Sanity-check without OTLP: l9gpu nvml_monitor --sink stdout --once.

systemd unit files: systemd/.


What l9gpu is not

  • Not a Prometheus exporter. It emits OTLP. Your Collector handles Prometheus scraping if you want it.
  • Not a backend. l9gpu exports standard OTLP to whatever speaks OTLP. There's no Last9 lock-in in the agent.
  • Not a DCGM replacement. DCGM profiling (SM occupancy, tensor pipe, NVLink) is complementary — bundle both through one Collector pipeline.
  • Not only NVIDIA. AMD MI300X / MI325X and Intel Gaudi 2/3 are first-class.

Architecture

l9gpu architecture flow

Collectors on each node normalize NVML / DCGM / amdsmi / hl-smi into the gpu.* OTel namespace and ship OTLP to a Collector. The Collector enriches with k8sprocessor or slurmprocessor and fans out.

Every cycle (default 60s) emits metrics (one OTLP gauge per GPU per metric) and logs (one OTLP log per GPU per cycle with the full snapshot — useful for backends that prefer log-shaped events or for replaying history).

Full walk-through: docs/ARCHITECTURE.md.


Workload attribution

Kubernetesk8sprocessor enriches each GPU data point with k8s.pod.name, k8s.namespace.name, k8s.deployment.name, k8s.job.name, cloud.availability_zone, cloud.region. Setup, RBAC, label allow-lists: docs/K8S_WORKLOAD_ATTRIBUTION.md.

Slurmslurmprocessor attaches slurm.job.id, slurm.user, slurm.account, partition, QoS:

processors:
  slurm:
    cache_duration: 60
    cache_filepath: /tmp/slurmprocessor_cache.json
    query_slurmctld: false

Full config: slurmprocessor/README.md.


Dashboards & alerts

Pre-built Grafana dashboards in dashboards/grafana/ — multi-cluster fleet, per-pod workload, health/reliability (ECC, throttling, XID), DCGM profiling, inference engines (vLLM, SGLang, TGI, Triton, NIM), fleet efficiency / idle detection.
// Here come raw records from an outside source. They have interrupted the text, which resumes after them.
theorem sweepNode {s t : State} (h : Keeps s t) (n : Node) : Keeps s (t.sweepNode n) := by
  unfold State.sweepNode
  repeat' first
    | with_reducible assumption | with_reducible refine Keeps.ite ?_ ?_ | with_reducible apply Keeps.eraseBound
    | with_reducible apply Keeps.removalDone | with_reducible apply Keeps.removeNode | with_reducible apply Keeps.setNodeState
    | with_reducible apply Keeps.bump
    | with_reducible refine Keeps.parts ?_ (by with_reducible rfl) (by with_reducible rfl) (by with_reducible rfl)

theorem joinAnswer {s t : State} (h : Keeps s t) (i psdu : Nat) : Keeps s (t.joinAnswer i psdu) := by
  unfold State.joinAnswer
  repeat' (first | assumption | apply Keeps.controlFrame | apply Keeps.updNode | apply Keeps.emit | split)

theorem daoAck {s t : State} (h : Keeps s t) (i seq : Nat) : Keeps s (t.daoAck i seq) :=
  h.same rfl rfl rfl rfl rfl

theorem dio {s t : State} (h : Keeps s t) (p : Nat) : Keeps s (t.dio p) :=
  h.same rfl rfl rfl rfl rfl

theorem joined {s t : State} (h : Keeps s t) (n : Node) (r : KeyRec) (relayed : Bool) (psdu : Nat) :
    Keeps s (t.joined n r relayed psdu) := by
  unfold State.joined
  dsimp only
  refine ((?_ : Keeps s _).nodeChanged _).joinAnswer _ _
  have hs : ∀ u, Keeps s u → Keeps s (if relayed then u else u.giveShort n.idx) := fun u hu => ite hu (hu.giveShort _)
  have hx := hs _ (h.updNode n.idx (fun n =>
    { n with state := .active, keyId := n.eui, keyGen := r.gen, joined := t.time,
             neighbour := !relayed || n.neighbour, depth := if relayed then n.depth else 1 }))
  generalize (if relayed then _ else _ : State) = u at hx ⊢
  cases u.node? n.idx with
  | none => exact hx
  | some m => exact hx.eraseBound m

theorem daoLookups {s t : State} (h : Keeps s t) (d : Dao) : Keeps s (t.daoLookups d) := by
  unfold State.daoLookups
  repeat' (first | assumption | apply Keeps.reread | refine Keeps.foldl ?_ (fun _ _ _ => ?_) _)

theorem applyDao {s t : State} (h : Keeps s t) (n : Node) (d : Dao) : Keeps s (t.applyDao n d) := by
  unfold State.applyDao
  repeat' first
    | with_reducible assumption | with_reducible refine Keeps.ite ?_ ?_ | with_reducible apply Keeps.giveShort
    | with_reducible apply Keeps.nodeChanged | with_reducible apply Keeps.updNode

theorem ckptStart {s t : State} (h : Keeps s t) : Keeps s t.ckptStart :=
  h.same rfl rfl rfl rfl rfl

theorem restoredEvent {s t : State} (h : Keeps s t) (source records loadUs : Nat) (outage : Bool) :
    Keeps s (t.restoredEvent source records loadUs outage) := by
  unfold State.restoredEvent
  repeat' (first | assumption | apply Keeps.raiseOn)

theorem load {s t : State} (h : Keeps s t) (n : Node) : Keeps s (t.load n) := by
  unfold State.load
  repeat' first
    | with_reducible assumption | with_reducible apply Keeps.seatRefused | with_reducible apply Keeps.seat | split
    | with_reducible refine Keeps.parts ?_ (by with_reducible rfl) (by with_reducible rfl) (by with_reducible rfl)

theorem serve {s t : State} (h : Keeps s t) (p c fl : Nat) : Keeps s (t.serve p c fl).1 := by
  unfold State.serve
  repeat' (first | assumption | apply Keeps.updSched | split | (simp +zetaDelta only; split))

theorem spoolLeave {s t : State} (h : Keeps s t) (f : UpFrame) : Keeps s (t.spoolLeave f) := by
  unfold State.spoolLeave
  repeat' first
    | with_reducible assumption | with_reducible apply Keeps.spoolEmpty | with_reducible apply Keeps.setN | split
    | with_reducible refine Keeps.parts ?_ (by with_reducible rfl) (by with_reducible rfl) (by with_reducible rfl)

theorem sendBlocks {s t : State} (h : Keeps s t) (p : Nat) (l : List CodeBlock) : Keeps s (t.sendBlocks p l) :=
  h.same rfl rfl rfl rfl rfl

theorem putFrame {s t : State} (h : Keeps s t) (p id : Nat) (bytes : Octets) : Keeps s (t.putFrame p id bytes).2 := by
  unfold State.putFrame
  repeat' first
    | with_reducible assumption | with_reducible apply Keeps.sendBlocks | with_reducible apply Keeps.mdiTx
    | with_reducible apply Keeps.capture | with_reducible apply Keeps.bump | split
    | with_reducible refine Keeps.parts ?_ (by with_reducible rfl) (by with_reducible rfl) (by with_reducible rfl)

theorem sendPlain {s t : State} (h : Keeps s t) (ports : List Nat) (cls type : Nat) (dst payload : Octets) :
    Keeps s (t.sendPlain ports cls type dst payload) := by
  unfold State.sendPlain
  repeat' first
    | with_reducible assumption | with_reducible apply Keeps.putFrame | with_reducible apply Keeps.emit
    | with_reducible refine Keeps.foldl ?_ (fun _ _ _ => ?_) _
    | with_reducible refine Keeps.parts ?_ (by with_reducible rfl) (by with_reducible rfl) (by with_reducible rfl)

theorem sendFrame {s t : State} (h : Keeps s t) (p : Nat) (f : UpFrame) (w : WireFrame) : Keeps s (t.sendFrame p f w) := by
  have hp := (h.emit (t.frameHead p f w)).putFrame p f.id (t.wireOctets p f w)
  unfold State.sendFrame
  refine emit ?_ _
  cases f.event with
  | none => exact hp
  | some e => exact hp.emit _

theorem seqOut {s t : State} (h : Keeps s t) (ctx : Nat) : Keeps s (t.seqOut ctx).2 := by
  unfold State.seqOut
  repeat' (first | assumption | apply Keeps.takeCounter)

theorem sendReply {s t : State} (h : Keeps s t) (src : Nat) (a : Answered) : Keeps s (t.sendReply src a) := by
  unfold State.sendReply
  repeat' (first | assumption | apply Keeps.seqOut | apply Keeps.sendAdm)

theorem remember {s t : State} (h : Keeps s t) (a : Answered) : Keeps s (t.remember a) :=
  h.same rfl rfl rfl rfl rfl

theorem countResult {s t : State} (h : Keeps s t) (d : Nat) : Keeps s (t.countResult d) := by
  unfold State.countResult
  repeat' first
    | with_reducible assumption | with_reducible apply Keeps.raiseOn | with_reducible apply Keeps.bump | split
    | with_reducible refine Keeps.parts ?_ (by with_reducible rfl) (by with_reducible rfl) (by with_reducible rfl)

theorem answer {s t : State} (h : Keeps s t) (m : AdmMsg) (reqId d ref : Nat) (p : Option Tick) (l : List Inst) :
    Keeps s (t.answer m reqId d ref p l) := by
  unfold State.answer
  repeat' first
    | with_reducible assumption | with_reducible apply Keeps.countResult | with_reducible apply Keeps.remember
    | with_reducible apply Keeps.sendReply | with_reducible apply Keeps.stream | split
    | with_reducible refine Keeps.parts ?_ (by with_reducible rfl) (by with_reducible rfl) (by with_reducible rfl)

theorem answerQuery {s t : State} (h : Keeps s t) (m : AdmMsg) (ref : Nat) : Keeps s (t.answerQuery m ref) := by
  unfold State.answerQuery
  repeat' (first | with_reducible assumption | with_reducible apply Keeps.seqOut | with_reducible apply Keeps.sendAdm | split)

theorem turnAway {s t : State} (h : Keeps s t) (m : AdmMsg) : Keeps s (t.turnAway m) := by
  unfold State.turnAway
  repeat' first
    | with_reducible assumption | with_reducible apply Keeps.answerQuery | with_reducible apply Keeps.answer | split

theorem enqueue {s t : State} (h : Keeps s t) (m : AdmMsg) (cls : Nat) : Keeps s (t.enqueue m cls) := by
  unfold State.enqueue
  repeat' (first | assumption | apply Keeps.turnAway | split | refine Keeps.parts ?_ (by rfl) (by rfl) (by rfl))

theorem dequeue {s t : State} (h : Keeps s t) (r : AdmReq) : Keeps s (t.dequeue r) :=
  h.same rfl rfl rfl rfl rfl

theorem admitDiffers {s t : State} (h : Keeps s t) (same : Bool) : Keeps s (t.admitDiffers same) := by
  unfold State.admitDiffers
  repeat' (first | assumption | apply Keeps.bump | split)

theorem unadopted {s t : State} (h : Keeps s t) (ref : Nat) : Keeps s (t.unadopted ref) := by
  unfold State.unadopted
  repeat' first
    | with_reducible assumption | with_reducible apply Keeps.setFlow | with_reducible apply Keeps.setFrames
    | with_reducible apply Keeps.dutyDropAll | with_reducible apply Keeps.updNode | split

theorem shadowDecision {s t : State} (h : Keeps s t) (m : AdmMsg) (reqId : Nat) (arrival : Count) (v : Verdict) :
    Keeps s (t.shadowDecision m reqId arrival v) := by
  unfold State.shadowDecision
  repeat' first
    | with_reducible assumption | with_reducible apply Keeps.admitDiffers | with_reducible apply Keeps.answer
    | with_reducible apply Keeps.takeOn | split
    | with_reducible refine Keeps.parts ?_ (by with_reducible rfl) (by with_reducible rfl) (by with_reducible rfl)

theorem handOver {s t : State} (h : Keeps s t) (f : Frame) (i : Inst) : Keeps s (t.handOver f i) :=
  h.same rfl rfl rfl rfl rfl

theorem nextHandover {s t : State} (h : Keeps s t) (f : Frame) (i : Inst) : Keeps s (t.nextHandover f i) := by
  unfold State.nextHandover
  repeat' first
    | with_reducible assumption | with_reducible apply Keeps.wheelHandover | with_reducible apply Keeps.dropWheel | split

theorem configureFlow {s t : State} (h : Keeps s t) (n : Nat) (o : Octets) : Keeps s (t.configureFlow n o) := by
  unfold State.configureFlow
  repeat' first
    | with_reducible assumption | with_reducible apply Keeps.wheelDebt | with_reducible apply Keeps.setFlow
    | with_reducible apply Keeps.raiseOn | with_reducible apply Keeps.bump | split
    | with_reducible refine Keeps.parts ?_ (by with_reducible rfl) (by with_reducible rfl) (by with_reducible rfl)

theorem addSample {s t : State} (h : Keeps s t) (key depth delay : Nat) : Keeps s (t.addSample key depth delay) :=
  h.same rfl rfl rfl rfl rfl

theorem updTport {s t : State} (h : Keeps s t) (p : Nat) (f : TPort → TPort) : Keeps s (t.updTport p f) :=
  h.same rfl rfl rfl rfl rfl

theorem line {s t : State} (h : Keeps s t) (kind p : Nat) (args : List Nat) : Keeps s (t.line kind p args) :=
  h.same rfl rfl rfl rfl rfl

theorem signal {s t : State} (h : Keeps s t) (p tier : Nat) (l : List Int) : Keeps s (t.signal p tier l) :=
  h.same rfl rfl rfl rfl rfl

theorem goLink {s t : State} (h : Keeps s t) (p st : Nat) : Keeps s (t.goLink p st) := by
  unfold State.goLink
  repeat' (first | assumption | apply Keeps.updTport | apply Keeps.ptpLink | apply Keeps.setN)

theorem listen {s t : State} (h : Keeps s t) (p : Nat) : Keeps s (t.listen p) := by
  unfold State.listen
  repeat' first
    | with_reducible assumption | with_reducible apply Keeps.goLink | with_reducible apply Keeps.updTport
    | with_reducible apply Keeps.setN

theorem disable {s t : State} (h : Keeps s t) (p : Nat) : Keeps s (t.disable p) := by
  unfold State.disable
  repeat' (first | assumption | apply Keeps.goLink | apply Keeps.updTport | apply Keeps.setN)

theorem retrained {s t : State} (h : Keeps s t) (p : Nat) : Keeps s (t.retrained p) := by
  unfold State.retrained
  repeat' first
    | with_reducible assumption | with_reducible apply Keeps.procDone | split
    | with_reducible refine Keeps.parts ?_ (by with_reducible rfl) (by with_reducible rfl) (by with_reducible rfl)

theorem trainFail {s t : State} (h : Keeps s t) (p stage cause fault dist : Nat) :
    Keeps s (t.trainFail p stage cause fault dist) := by
  unfold State.trainFail
  repeat' (first | assumption | apply Keeps.retrained | apply Keeps.updTport | apply Keeps.raiseOn | apply Keeps.setN)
Alert rules in alerts/prometheus/ (17 PrometheusRule CRDs) and alerts/grafana/. Enable via Helm: helm upgrade --set alerts.enabled=true ….


Pre-built collector

Skip ocb and run a ready-made Collector with k8sprocessor + slurmprocessor baked in:

docker run --rm -v $PWD/config.yaml:/etc/l9gpu/config.yaml:ro \
  ghcr.io/last9/l9gpu-collector:latest --config=/etc/l9gpu/config.yaml

Details and binary/tarball install: docs/COLLECTOR.md.


Components

Directory Language Role
l9gpu/ Python Node-level collector (DaemonSet / systemd). Emits OTLP metrics + logs.
k8sprocessor/ Go OTel Collector processor. Enriches with K8s pod / workload / cloud metadata.
slurmprocessor/ Go OTel Collector processor. Enriches with Slurm job metadata.
k8shelper/ Go Shared K8s API helper library.
shelper/ Go Shared Slurm helper library.

Hardware support

NVIDIA A100, H100 / H200, B200 / GB200, T4, A10, L4 (NVML + DCGM) · AMD MI300X, MI325X (amdsmi) · Intel Gaudi 2, Gaudi 3 (hl-smi).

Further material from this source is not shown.